The $590 million Obelisk project in Nagaa Hammadi, Upper Egypt, is financed with more than 80% non-recourse debt – $479.1 million – provided by the European Bank for Reconstruction and Development (EBRD), the African Development Bank (AfDB), and British International Investment (BII).
Norfund, through Norway’s Climate Investment Fund, holds 25% of the Obelisk holding company, with Scatec retaining 75%. EDF Power Solutions holds 20% of the operating company below, leaving Scatec with 60% total economic interest and operational control, Norfund with 20%, and EDF Power Solutions with 20%, a Scatec spokesperson told pv magazine.
“The main difference is equity partners were invited at two levels – SPV and HoldCo,” said the spokesperson. “This reduces Scatec’s equity need while retaining majority control throughout the structure.”
To complement this dual-level approach, the company maintains a consistent framework for how and when external investors are introduced across its portfolio.
Equity partners are brought into all projects, typically before financial close, with non-recourse debt covering the majority of Capex and a baseline 20/80 equity-to-debt split that varies by country and offtake terms, said the Scatec spokesperson.
“The Obelisk project is a good example of how the Climate Investment Fund can help accelerate the transition from fossil to renewable energy in emerging markets through profitable investments,” said Bjørnar Baugerud, head of Norway’s Climate Investment Fund.
The first phase – 561 MW of solar and a 100 MW/200 MWh battery energy storage system – was commissioned in February 2026.
The BESS dispatch is fully contracted under the 25-year, US dollar-denominated PPA with Egyptian Electricity Transmission Co. (EETC), with no merchant or ancillary services exposure, said the Scatec spokesperson.

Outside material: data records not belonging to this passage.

/-- Whether a walk of the global layer meets a pseudo-channel that takes no request in this window (R66). -/
def walkShut (s : State) (ctx vpn : Nat) : Bool := (walkPages s ctx vpn).any (fun p => !pageOpen s p)

/-- Whether a fetch of a translation waits: the core holds none, and its die is filling the page (R57 row 2), so that the fetch then reads
the new slot; or a pseudo-channel of its walk is shut (R66). -/
def fetchWaits (s : State) (c ctx vpn : Nat) : Bool :=
  (stored s c ctx vpn).isNone && (filling s (dieOf c) ctx vpn ||
    (((dieSlot s (dieOf c) ctx vpn).isNone || s.badBuckets.contains (dieOf c * 2 ^ 16 + bucketOf ctx vpn)) && walkShut s ctx vpn))

/-- REF set at a frame that admits an access (R43). -/
def refFrame (s : State) (k : Nat) : State := modFrame s k (fun f => { f with ref := true })

end Sys2Proof.Machine
end

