/-- The lowest lane's value of an atomic's reply. -/
def putReply (o : MemOp) (lane : Nat) (v : Word) : MemOp :=
  { o with got := (leBytes 4 v.toNat).mapIdx (fun i b => (i, b)) |>.foldl (fun t e => put t (lane * 16 + e.1) e.2) o.got }

end Sys2Proof.Machine
end

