/-- The named registers that a word writes. -/
def writesOf : Instr → List Nat
  | .addS32 d _ _ => regsOf d.toNat 1
  | .addS32Sat d _ _ => regsOf d.toNat 1
  | .addZ32Sat d _ _ => regsOf d.toNat 1
  | .subS32 d _ _ => regsOf d.toNat 1
  | .subS32Sat d _ _ => regsOf d.toNat 1
  | .subZ32Sat d _ _ => regsOf d.toNat 1
  | .mulS32 d _ _ => regsOf d.toNat 1
  | .mulhiS32 d _ _ => regsOf d.toNat 1
  | .mulhiZ32 d _ _ => regsOf d.toNat 1
  | .minS32 d _ _ => regsOf d.toNat 1
  | .maxS32 d _ _ => regsOf d.toNat 1
  | .minZ32 d _ _ => regsOf d.toNat 1
  | .maxZ32 d _ _ => regsOf d.toNat 1
  | .absS32 d _ => regsOf d.toNat 1
  | .negS32 d _ => regsOf d.toNat 1
  | .movB32 d _ => regsOf d.toNat 1
  | .andB32 d _ _ => regsOf d.toNat 1
  | .orB32 d _ _ => regsOf d.toNat 1
  | .xorB32 d _ _ => regsOf d.toNat 1
  | .andnB32 d _ _ => regsOf d.toNat 1
  | .notB32 d _ => regsOf d.toNat 1
  | .addB64 d _ _ => regsOf d.toNat 2
  | .subB64 d _ _ => regsOf d.toNat 2
  | .mulwS32 d _ _ => regsOf d.toNat 2
  | .mulwZ32 d _ _ => regsOf d.toNat 2
  | .divS32 d _ _ => regsOf d.toNat 1
  | .divZ32 d _ _ => regsOf d.toNat 1
  | .remS32 d _ _ => regsOf d.toNat 1
  | .remZ32 d _ _ => regsOf d.toNat 1
  | .shlB32 d _ _ => regsOf d.toNat 1
  | .shrZ32 d _ _ => regsOf d.toNat 1
  | .shrS32 d _ _ => regsOf d.toNat 1
  | .rolB32 d _ _ => regsOf d.toNat 1
  | .shlB64 d _ _ => regsOf d.toNat 2
  | .shrZ64 d _ _ => regsOf d.toNat 2
  | .shrS64 d _ _ => regsOf d.toNat 2
  | .popcB32 d _ => regsOf d.toNat 1
  | .clzB32 d _ => regsOf d.toNat 1
  | .ctzB32 d _ => regsOf d.toNat 1
  | .brevB32 d _ => regsOf d.toNat 1
  | .bfxS32 d _ _ => regsOf d.toNat 1
  | .bfxZ32 d _ _ => regsOf d.toNat 1
  | .isetEqB32 d _ _ => regsOf d.toNat 1
  | .isetNeB32 d _ _ => regsOf d.toNat 1
  | .isetLtS32 d _ _ => regsOf d.toNat 1
  | .isetLeS32 d _ _ => regsOf d.toNat 1
  | .isetGtS32 d _ _ => regsOf d.toNat 1
  | .isetGeS32 d _ _ => regsOf d.toNat 1
  | .isetLtZ32 d _ _ => regsOf d.toNat 1
  | .isetLeZ32 d _ _ => regsOf d.toNat 1
  | .isetGtZ32 d _ _ => regsOf d.toNat 1
  | .isetGeZ32 d _ _ => regsOf d.toNat 1
  | .selB32 d _ _ => regsOf d.toNat 1
  | .faddF32 _ d _ _ => regsOf d.toNat 1
  | .fsubF32 _ d _ _ => regsOf d.toNat 1
  | .fmulF32 _ d _ _ => regsOf d.toNat 1
  | .faddF16 _ d _ _ => regsOf d.toNat 1
  | .fsubF16 _ d _ _ => regsOf d.toNat 1
  | .fmulF16 _ d _ _ => regsOf d.toNat 1
  | .fminF32 d _ _ => regsOf d.toNat 1
  | .fmaxF32 d _ _ => regsOf d.toNat 1
  | .fminF16 d _ _ => regsOf d.toNat 1
  | .fmaxF16 d _ _ => regsOf d.toNat 1
  | .fabsF32 d _ => regsOf d.toNat 1
  | .fnegF32 d _ => regsOf d.toNat 1
  | .fabsF16 d _ => regsOf d.toNat 1
  | .fnegF16 d _ => regsOf d.toNat 1
  | .fsetF32 _ d _ _ => regsOf d.toNat 1
  | .fsetF16 _ d _ _ => regsOf d.toNat 1
  | .frndF32 _ d _ => regsOf d.toNat 1
  | .frndF16 _ d _ => regsOf d.toNat 1
  | .faddBf16x2 _ d _ _ => regsOf d.toNat 1
  | .fmulBf16x2 _ d _ _ => regsOf d.toNat 1
  | .faddF16x2 _ d _ _ => regsOf d.toNat 1
  | .fmulF16x2 _ d _ _ => regsOf d.toNat 1
  | .fminBf16x2 d _ _ => regsOf d.toNat 1
  | .fmaxBf16x2 d _ _ => regsOf d.toNat 1
  | .fminF16x2 d _ _ => regsOf d.toNat 1
  | .fmaxF16x2 d _ _ => regsOf d.toNat 1
  | .cvtF16F32 _ d _ => regsOf d.toNat 1
  | .cvtBf16F32 _ d _ => regsOf d.toNat 1
  | .cvtBf16F16 _ d _ => regsOf d.toNat 1
  | .cvtF16Bf16 _ d _ => regsOf d.toNat 1
  | .cvtF32F16 d _ => regsOf d.toNat 1
  | .cvtF32Bf16 d _ => regsOf d.toNat 1
  | .packBf16x2F32 d _ _ => regsOf d.toNat 1
  | .packF16x2F32 d _ _ => regsOf d.toNat 1
  | .cvtIntF32 _ d _ _ => regsOf d.toNat 1
  | .cvtIntF16 _ d _ _ => regsOf d.toNat 1
  | .cvtIntBf16 _ d _ _ => regsOf d.toNat 1
  | .cvtF32Int _ d _ _ => regsOf d.toNat 1
  | .cvtF16Int _ d _ _ => regsOf d.toNat 1
  | .cvtBf16Int _ d _ _ => regsOf d.toNat 1
  | .rcpF32 d _ => regsOf d.toNat 1
  | .rsqF32 d _ => regsOf d.toNat 1
  | .sqrtF32 d _ => regsOf d.toNat 1
  | .ex2F32 d _ => regsOf d.toNat 1
  | .lg2F32 d _ => regsOf d.toNat 1
  | .sinF32 d _ => regsOf d.toNat 1
  | .cosF32 d _ => regsOf d.toNat 1
  | .rcpF16 d _ => regsOf d.toNat 1
  | .rsqF16 d _ => regsOf d.toNat 1
  | .sqrtF16 d _ => regsOf d.toNat 1
  | .ex2F16 d _ => regsOf d.toNat 1
  | .lg2F16 d _ => regsOf d.toNat 1
  | .sinF16 d _ => regsOf d.toNat 1
  | .cosF16 d _ => regsOf d.toNat 1
  | .laneSelB32 d _ _ => regsOf d.toNat 1
  | .voteAny d _ => regsOf d.toNat 1
  | .voteAll d _ => regsOf d.toNat 1
  | .voteBal d _ => regsOf d.toNat 1
  | .voteUni d _ => regsOf d.toNat 1
  | .elect d => regsOf d.toNat 1
  | .sreg d _ => regsOf d.toNat 1
  | .msig d _ _ => regsOf d.toNat 1
  | .mark _ => []
  | .rsvSet d _ _ => regsOf d.toNat 1
  | .rsvFree _ => []
  | .rsvGet d _ => regsOf d.toNat 2
  | .mxld _ _ _ => []
  | .mmaBf16 _ _ => []
  | .mmaF16 _ _ => []
  | .mmaK _ _ => []
  | .mmaKOl _ _ _ => []
  | .mmaBf16G _ _ => []
  | .mmaF16G _ _ => []
  | .mmaKG _ _ => []
  | .mmaKOlG _ _ _ => []
  | .gangSet _ => []
  | .gangGet d => regsOf d.toNat 1
  | .accZero _ => []
  | .accLd _ _ _ => []
  | .accSt _ _ _ => []
  | .accRd d _ _ => regsOf d.toNat 1
  | .accFree _ => []
  | .groveVt _ _ _ => []
  | .groveSwap _ _ => []
  | .groveRd d _ _ => regsOf d.toNat 1
  | .atmAddZ32 _ d _ _ _ _ => regsOf d.toNat 1
  | .atmAddF32 _ d _ _ _ _ => regsOf d.toNat 1
  | .atmMinS32 _ d _ _ _ _ => regsOf d.toNat 1
  | .atmMaxS32 _ d _ _ _ _ => regsOf d.toNat 1
  | .atmMinZ32 _ d _ _ _ _ => regsOf d.toNat 1
  | .atmMaxZ32 _ d _ _ _ _ => regsOf d.toNat 1
  | .atmAndB32 _ d _ _ _ _ => regsOf d.toNat 1
  | .atmOrB32 _ d _ _ _ _ => regsOf d.toNat 1
  | .atmXorB32 _ d _ _ _ _ => regsOf d.toNat 1
  | .atmExchB32 _ d _ _ _ _ => regsOf d.toNat 1
  | .atmCasB32 _ d _ _ _ _ => regsOf d.toNat 1
  | .ldAcqB32 d _ _ _ => regsOf d.toNat 1
  | .ldAcqB64 d _ _ _ => regsOf d.toNat 2
  | .stRelB32 _ _ _ _ => []
  | .stRelB64 _ _ _ _ => []
  | .monWaitEq d _ _ _ _ => regsOf d.toNat 1
  | .monWaitNe d _ _ _ _ => regsOf d.toNat 1
  | .monWaitGez d _ _ _ _ => regsOf d.toNat 1
  | .arriveInit d _ _ _ => regsOf d.toNat 1
  | .arriveAdd d _ _ _ => regsOf d.toNat 1
  | .arriveWait d _ _ _ _ => regsOf d.toNat 1
  | .fence _ => []
  | .fenceX _ _ _ => []
  | .hint d _ _ _ => regsOf d.toNat 1
  | .pgset d _ _ _ => regsOf d.toNat 1
  | .fmaF32 d _ _ _ => regsOf d.toNat 1
  | .fmsF32 d _ _ _ => regsOf d.toNat 1
  | .fmaF16 d _ _ _ => regsOf d.toNat 1
  | .fmaBf16x2 d _ _ _ => regsOf d.toNat 1
  | .fmaF16x2 d _ _ _ => regsOf d.toNat 1
  | .imadS32 d _ _ _ => regsOf d.toNat 1
  | .imadZ32 d _ _ _ => regsOf d.toNat 1
  | .shladd d _ _ _ => regsOf d.toNat 1
  | .addS32Imm d _ _ => regsOf d.toNat 1
  | .addS32SatImm d _ _ => regsOf d.toNat 1
  | .mulS32Imm d _ _ => regsOf d.toNat 1
  | .andB32Imm d _ _ => regsOf d.toNat 1
  | .orB32Imm d _ _ => regsOf d.toNat 1
  | .xorB32Imm d _ _ => regsOf d.toNat 1
  | .shlB32Imm d _ _ => regsOf d.toNat 1
  | .shrZ32Imm d _ _ => regsOf d.toNat 1
  | .shrS32Imm d _ _ => regsOf d.toNat 1
  | .minS32Imm d _ _ => regsOf d.toNat 1
  | .maxS32Imm d _ _ => regsOf d.toNat 1
  | .movB32Imm d _ => regsOf d.toNat 1
  | .adr d _ => regsOf d.toNat 1
  | .isetEqB32Imm d _ _ => regsOf d.toNat 1
  | .isetNeB32Imm d _ _ => regsOf d.toNat 1
  | .isetLtS32Imm d _ _ => regsOf d.toNat 1
  | .isetLeS32Imm d _ _ => regsOf d.toNat 1
  | .isetGtS32Imm d _ _ => regsOf d.toNat 1
  | .isetGeS32Imm d _ _ => regsOf d.toNat 1
  | .isetLtZ32Imm d _ _ => regsOf d.toNat 1
  | .isetLeZ32Imm d _ _ => regsOf d.toNat 1
  | .isetGtZ32Imm d _ _ => regsOf d.toNat 1
  | .isetGeZ32Imm d _ _ => regsOf d.toNat 1
  | .ldS8 r _ _ _ => regsOf r.toNat 1
  | .ldZ8 r _ _ _ => regsOf r.toNat 1
  | .ldS16 r _ _ _ => regsOf r.toNat 1
  | .ldZ16 r _ _ _ => regsOf r.toNat 1
  | .ldB32 r _ _ _ => regsOf r.toNat 1
  | .ldB64 r _ _ _ => regsOf r.toNat 2
  | .ldB128 r _ _ _ => regsOf r.toNat 4
  | .stB8 _ _ _ _ => []
  | .stB16 _ _ _ _ => []
  | .stB32 _ _ _ _ => []
  | .stB64 _ _ _ _ => []
  | .stB128 _ _ _ _ => []
  | .ldsB32 r _ _ _ => regsOf r.toNat 1
  | .ldsB64 r _ _ _ => regsOf r.toNat 2
  | .ldsB128 r _ _ _ => regsOf r.toNat 4
  | .stsB32 _ _ _ _ => []
  | .stsB64 _ _ _ _ => []
  | .stsB128 _ _ _ _ => []
  | .ldrB32 r _ _ _ => regsOf r.toNat 1
  | .ldrB64 r _ _ _ => regsOf r.toNat 2
  | .strB32 _ _ _ _ => []
  | .strB64 _ _ _ _ => []
  | .ldhB32 r _ _ _ => regsOf r.toNat 1
  | .ldhB64 r _ _ _ => regsOf r.toNat 2
  | .sthB32 _ _ _ _ => []
  | .sthB64 _ _ _ _ => []
  | .gatherB32 r _ _ _ => regsOf r.toNat 1
  | .xfer r _ _ _ => regsOf r.toNat 1
  | .coll r _ _ _ => regsOf r.toNat 1
  | .launch r _ _ _ => regsOf r.toNat 1
  | .groveRow r _ _ _ => regsOf r.toNat 1
  | .bra _ => []
  | .brz _ => []
  | .brnz _ => []
  | .call _ => [14]
  | .ret => []
  | .endThread => []
  | .trap _ => []
  | .syscall _ => []
  | .brk _ => []
  | .const _ => []
  | .consthi _ => []
  | _ => []

/-- Whether a word writes memory through the write queue, and whether it is a read-modify-write (R61, R213). -/
def queueUse : Instr → Option Bool
  | .atmAddZ32 _ _ _ _ _ _ => some true
  | .atmAddF32 _ _ _ _ _ _ => some true
  | .atmMinS32 _ _ _ _ _ _ => some true
  | .atmMaxS32 _ _ _ _ _ _ => some true
  | .atmMinZ32 _ _ _ _ _ _ => some true
  | .atmMaxZ32 _ _ _ _ _ _ => some true
  | .atmAndB32 _ _ _ _ _ _ => some true
  | .atmOrB32 _ _ _ _ _ _ => some true
  | .atmXorB32 _ _ _ _ _ _ => some true
  | .atmExchB32 _ _ _ _ _ _ => some true
  | .atmCasB32 _ _ _ _ _ _ => some true
  | .stRelB32 _ _ _ _ => some false
  | .stRelB64 _ _ _ _ => some false
  | .arriveInit _ _ _ _ => some true
  | .arriveAdd _ _ _ _ => some true
  | .stB8 _ _ _ _ => some false
  | .stB16 _ _ _ _ => some false
  | .stB32 _ _ _ _ => some false
  | .stB64 _ _ _ _ => some false
  | .stB128 _ _ _ _ => some false
  | .stsB32 _ _ _ _ => some false
  | .stsB64 _ _ _ _ => some false
  | .stsB128 _ _ _ _ => some false
  | .strB32 _ _ _ _ => some false
  | .strB64 _ _ _ _ => some false
  | _ => none

end Sys2Proof.Machine
end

The PPA is backed by a sovereign guarantee. The second phase adds another 564 MW of solar and is targeted for commercial operation in summer 2026.
Scatec reported NOK 11 billion ($1.17 billion) in proportional revenues for 2025, NOK 4.568 billion in EBITDA, a 25% reduction in gross corporate debt, and NOK 5.6 billion in liquidity at year end, according to its full-year 2025 results.
Equinor sold an 8.07% stake in Scatec this week at NOK 125 per share, raising approximately NOK 1.6 billion, and retained a roughly equal remaining stake subject to a 90-day lock-up. Equinor, which built its holding to 16.12% between 2019 and 2023, described the sale as portfolio optimization.